Up until now, we simply rearranged and integrated both sides, so
$$y'=y(1-y)$$ $$\frac{dy}{dx}=y(1-y)$$ $$\frac{dy}{y(1-y)}=dx$$ $$\int\frac{dy}{y(1-y)}=\int dx$$
With partial fraction decomposition one gets
$$\int\frac{dy}{y} +\int\frac{dy}{(1-y)}=\int dx$$
$$\log|y| + C_1 + \log|1-y|+C_2=x+C_3$$
$$\log|y| + \log|1-y|=x+C_4$$
$$|y||1-y|=C_5e^x$$
How do I continue from here?
Edit: It should be
$$\int\frac{dy}{(1-y)}=-\log|1-y|+C$$
You have $|y||1-y|=C_5e^x$, and $C_5$ must be positive because it's $e$ raised to a power.

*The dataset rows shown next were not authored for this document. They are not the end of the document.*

/-! ### ALU-immediate instructions -/

/-- `44_alu_immediate.md` R212 to R218: encodings and results of the seven that never halt, with
their frame. `b` fills an ignored field. Rests on the spec's own decisions D8, D9, D22 (log entry
12). -/
def Obligations.AluImmediateResults : Prop :=
  ∀ (s : State) (rs rt : Reg) (imm : Half) (o : Bool) (b : BitVec 5),
    (decode o (encI 0x09#6 (regBits rs) (regBits rt) imm) = .ok (.addiu rs rt imm) ∧
      ∃ t, exec (.addiu rs rt imm) s = .next t ∧ WritesOnly s t rt (s.x rs + imm.signExtend 32)) ∧
    (decode o (encI 0x0A#6 (regBits rs) (regBits rt) imm) = .ok (.slti rs rt imm) ∧
      ∃ t, exec (.slti rs rt imm) s = .next t ∧
      WritesOnly s t rt (if (s.x rs).toInt < imm.toInt then 1#32 else 0#32)) ∧
    (decode o (encI 0x0B#6 (regBits rs) (regBits rt) imm) = .ok (.sltiu rs rt imm) ∧
      ∃ t, exec (.sltiu rs rt imm) s = .next t ∧
      WritesOnly s t rt (if (s.x rs).toNat < (imm.signExtend 32).toNat then 1#32 else 0#32)) ∧
    (decode o (encI 0x0C#6 (regBits rs) (regBits rt) imm) = .ok (.andi rs rt imm) ∧
      ∃ t, exec (.andi rs rt imm) s = .next t ∧ WritesOnly s t rt (s.x rs &&& (0#16 ++ imm))) ∧
    (decode o (encI 0x0D#6 (regBits rs) (regBits rt) imm) = .ok (.ori rs rt imm) ∧
      ∃ t, exec (.ori rs rt imm) s = .next t ∧ WritesOnly s t rt (s.x rs ||| (0#16 ++ imm))) ∧
    (decode o (encI 0x0E#6 (regBits rs) (regBits rt) imm) = .ok (.xori rs rt imm) ∧
      ∃ t, exec (.xori rs rt imm) s = .next t ∧ WritesOnly s t rt (s.x rs ^^^ (0#16 ++ imm))) ∧
    (decode o (encI 0x0F#6 b (regBits rt) imm) = .ok (.lui rt imm) ∧
      ∃ t, exec (.lui rt imm) s = .next t ∧ WritesOnly s t rt (imm ++ 0#16))

/-- `44_alu_immediate.md` R211: the encoding of `addi`; it writes the exact signed sum when it fits
in 32 bits, and halts with cause IntegerOverflow, `rt` unwritten, exactly when it does not. Rests on
the spec's own decisions D8, D9, D13 (log entry 12). -/
def Obligations.AddiHaltsExactlyOnOverflow : Prop :=
  ∀ (s : State) (rs rt : Reg) (imm : Half) (e : Int) (o : Bool),
    e = (s.x rs).toInt + imm.toInt →
    decode o (encI 0x08#6 (regBits rs) (regBits rt) imm) = .ok (.addi rs rt imm) ∧
    ((-2 ^ 31 ≤ e ∧ e < 2 ^ 31) →
      ∃ t, exec (.addi rs rt imm) s = .next t ∧ WritesOnly s t rt (BitVec.ofInt 32 e)) ∧
    ((e < -2 ^ 31 ∨ 2 ^ 31 ≤ e) →
      ∃ t, exec (.addi rs rt imm) s = .next t ∧ Halts s t .integerOverflow)

/-! ### The SPECIAL_ALU option -/

/-- `45_special_alu_option.md` R231 to R236: encodings and results of the shifts, with their frame.
`b` fills an ignored field. Rests on the spec's own decision D10 (log entry 12). -/
def Obligations.ShiftResults : Prop :=
  ∀ (s : State) (rs rt rd : Reg) (sh b : BitVec 5),
    (decode true (encR b (regBits rt) (regBits rd) sh 0x00#6) = .ok (.sll rt rd sh) ∧
      ∃ t, exec (.sll rt rd sh) s = .next t ∧ WritesOnly s t rd (s.x rt <<< sh.toNat)) ∧
    (decode true (encR b (regBits rt) (regBits rd) sh 0x02#6) = .ok (.srl rt rd sh) ∧
      ∃ t, exec (.srl rt rd sh) s = .next t ∧ WritesOnly s t rd (s.x rt >>> sh.toNat)) ∧
    (decode true (encR b (regBits rt) (regBits rd) sh 0x03#6) = .ok (.sra rt rd sh) ∧
      ∃ t, exec (.sra rt rd sh) s = .next t ∧ WritesOnly s t rd ((s.x rt).sshiftRight sh.toNat)) ∧
    (decode true (encR (regBits rs) (regBits rt) (regBits rd) b 0x04#6) = .ok (.sllv rs rt rd) ∧
      ∃ t, exec (.sllv rs rt rd) s = .next t ∧
      WritesOnly s t rd (s.x rt <<< ((s.x rs).toNat % 32))) ∧
    (decode true (encR (regBits rs) (regBits rt) (regBits rd) b 0x06#6) = .ok (.srlv rs rt rd) ∧
      ∃ t, exec (.srlv rs rt rd) s = .next t ∧
      WritesOnly s t rd (s.x rt >>> ((s.x rs).toNat % 32))) ∧
    (decode true (encR (regBits rs) (regBits rt) (regBits rd) b 0x07#6) = .ok (.srav rs rt rd) ∧
      ∃ t, exec (.srav rs rt rd) s = .next t ∧
      WritesOnly s t rd ((s.x rt).sshiftRight ((s.x rs).toNat % 32)))

/-- `45_special_alu_option.md` R238, R240 to R246: encodings and results of the three-register
instructions that never halt, with their frame. `b` fills the ignored field. Rests on the spec's own
decision D10 (log entry 12). -/
def Obligations.RegisterAluResults : Prop :=
  ∀ (s : State) (rs rt rd : Reg) (b : BitVec 5),
    (decode true (encR (regBits rs) (regBits rt) (regBits rd) b 0x21#6) = .ok (.addu rs rt rd) ∧
      ∃ t, exec (.addu rs rt rd) s = .next t ∧ WritesOnly s t rd (s.x rs + s.x rt)) ∧
    (decode true (encR (regBits rs) (regBits rt) (regBits rd) b 0x23#6) = .ok (.subu rs rt rd) ∧
      ∃ t, exec (.subu rs rt rd) s = .next t ∧ WritesOnly s t rd (s.x rs - s.x rt)) ∧
    (decode true (encR (regBits rs) (regBits rt) (regBits rd) b 0x24#6) = .ok (.and rs rt rd) ∧
      ∃ t, exec (.and rs rt rd) s = .next t ∧ WritesOnly s t rd (s.x rs &&& s.x rt)) ∧
    (decode true (encR (regBits rs) (regBits rt) (regBits rd) b 0x25#6) = .ok (.or rs rt rd) ∧
      ∃ t, exec (.or rs rt rd) s = .next t ∧ WritesOnly s t rd (s.x rs ||| s.x rt)) ∧
    (decode true (encR (regBits rs) (regBits rt) (regBits rd) b 0x26#6) = .ok (.xor rs rt rd) ∧
      ∃ t, exec (.xor rs rt rd) s = .next t ∧ WritesOnly s t rd (s.x rs ^^^ s.x rt)) ∧
    (decode true (encR (regBits rs) (regBits rt) (regBits rd) b 0x27#6) = .ok (.nor rs rt rd) ∧
      ∃ t, exec (.nor rs rt rd) s = .next t ∧ WritesOnly s t rd (~~~(s.x rs ||| s.x rt))) ∧
    (decode true (encR (regBits rs) (regBits rt) (regBits rd) b 0x2A#6) = .ok (.slt rs rt rd) ∧
      ∃ t, exec (.slt rs rt rd) s = .next t ∧
      WritesOnly s t rd (if (s.x rs).toInt < (s.x rt).toInt then 1#32 else 0#32)) ∧
    (decode true (encR (regBits rs) (regBits rt) (regBits rd) b 0x2B#6) = .ok (.sltu rs rt rd) ∧
      ∃ t, exec (.sltu rs rt rd) s = .next t ∧
      WritesOnly s t rd (if (s.x rs).toNat < (s.x rt).toNat then 1#32 else 0#32))

/-- `45_special_alu_option.md` R237, R239: the encodings of `add` and `sub`; they write the exact
signed result when it fits in 32 bits, and halt with cause IntegerOverflow, `rd` unwritten, exactly
when it does not. Rests on the spec's own decisions D10, D13 (log entry 12). -/
def Obligations.AddAndSubHaltExactlyOnOverflow : Prop :=
  ∀ (s : State) (rs rt rd : Reg) (e d : Int) (b : BitVec 5),
    e = (s.x rs).toInt + (s.x rt).toInt →
    d = (s.x rs).toInt - (s.x rt).toInt →
    decode true (encR (regBits rs) (regBits rt) (regBits rd) b 0x20#6) = .ok (.add rs rt rd) ∧
    decode true (encR (regBits rs) (regBits rt) (regBits rd) b 0x22#6) = .ok (.sub rs rt rd) ∧
    ((-2 ^ 31 ≤ e ∧ e < 2 ^ 31) →
      ∃ t, exec (.add rs rt rd) s = .next t ∧ WritesOnly s t rd (BitVec.ofInt 32 e)) ∧
    ((e < -2 ^ 31 ∨ 2 ^ 31 ≤ e) →
      ∃ t, exec (.add rs rt rd) s = .next t ∧ Halts s t .integerOverflow) ∧
    ((-2 ^ 31 ≤ d ∧ d < 2 ^ 31) →
      ∃ t, exec (.sub rs rt rd) s = .next t ∧ WritesOnly s t rd (BitVec.ofInt 32 d)) ∧
    ((d < -2 ^ 31 ∨ 2 ^ 31 ≤ d) →
      ∃ t, exec (.sub rs rt rd) s = .next t ∧ Halts s t .integerOverflow)

/-! ### Loads -/

/-- `42_loads.md` R171 to R175: the encodings of the loads and what they schedule, at any address,
with their frame. Rests on the spec's own decisions D8, D22 (log entry 12). -/
def Obligations.LoadResults : Prop :=
  ∀ (s : State) (rs rt : Reg) (imm : Half) (a : Word) (o : Bool),
    a = s.x rs + imm.signExtend 32 →
    (decode o (encI 0x20#6 (regBits rs) (regBits rt) imm) = .ok (.lb rs rt imm) ∧
      ∃ t, exec (.lb rs rt imm) s = .next t ∧
      SchedulesLoad s t rt ((readU8 s.mem a).signExtend 32) a 1) ∧
    (decode o (encI 0x24#6 (regBits rs) (regBits rt) imm) = .ok (.lbu rs rt imm) ∧
      ∃ t, exec (.lbu rs rt imm) s = .next t ∧
      SchedulesLoad s t rt ((readU8 s.mem a).setWidth 32) a 1) ∧
    (decode o (encI 0x21#6 (regBits rs) (regBits rt) imm) = .ok (.lh rs rt imm) ∧
      ∃ t, exec (.lh rs rt imm) s = .next t ∧
      SchedulesLoad s t rt ((readU8 s.mem (a + 1#32) ++ readU8 s.mem a).signExtend 32) a 2) ∧
    (decode o (encI 0x25#6 (regBits rs) (regBits rt) imm) = .ok (.lhu rs rt imm) ∧
      ∃ t, exec (.lhu rs rt imm) s = .next t ∧
      SchedulesLoad s t rt ((readU8 s.mem (a + 1#32) ++ readU8 s.mem a).setWidth 32) a 2) ∧
    (decode o (encI 0x23#6 (regBits rs) (regBits rt) imm) = .ok (.lw rs rt imm) ∧
      ∃ t, exec (.lw rs rt imm) s = .next t ∧
      SchedulesLoad s t rt (readU8 s.mem (a + 3#32) ++ readU8 s.mem (a + 2#32) ++
        readU8 s.mem (a + 1#32) ++ readU8 s.mem a) a 4)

This implies $y(1-y)=C_6 e^x$, where $C_6$ need not be positive.
However, when you divided by $y(1-y)$, you tacitly assumed $y\ne0$ and $1-y\ne 0$. That means you need to check separately to see if there are solutions consistent with those.
However: You neglected the chain rule and should have instead $$ \frac y{1-y} = C_6 e^x. $$ That implies: $$ y = (1-y)C_6e^x $$ $$ y = C_6e^x - yC_6 e^x $$ $$ y+yC_6 e^x = C_6 e^x $$ $$ y(1+C_6 e^x) = C_6e^x $$ $$ y = \text{etc.}\cdots $$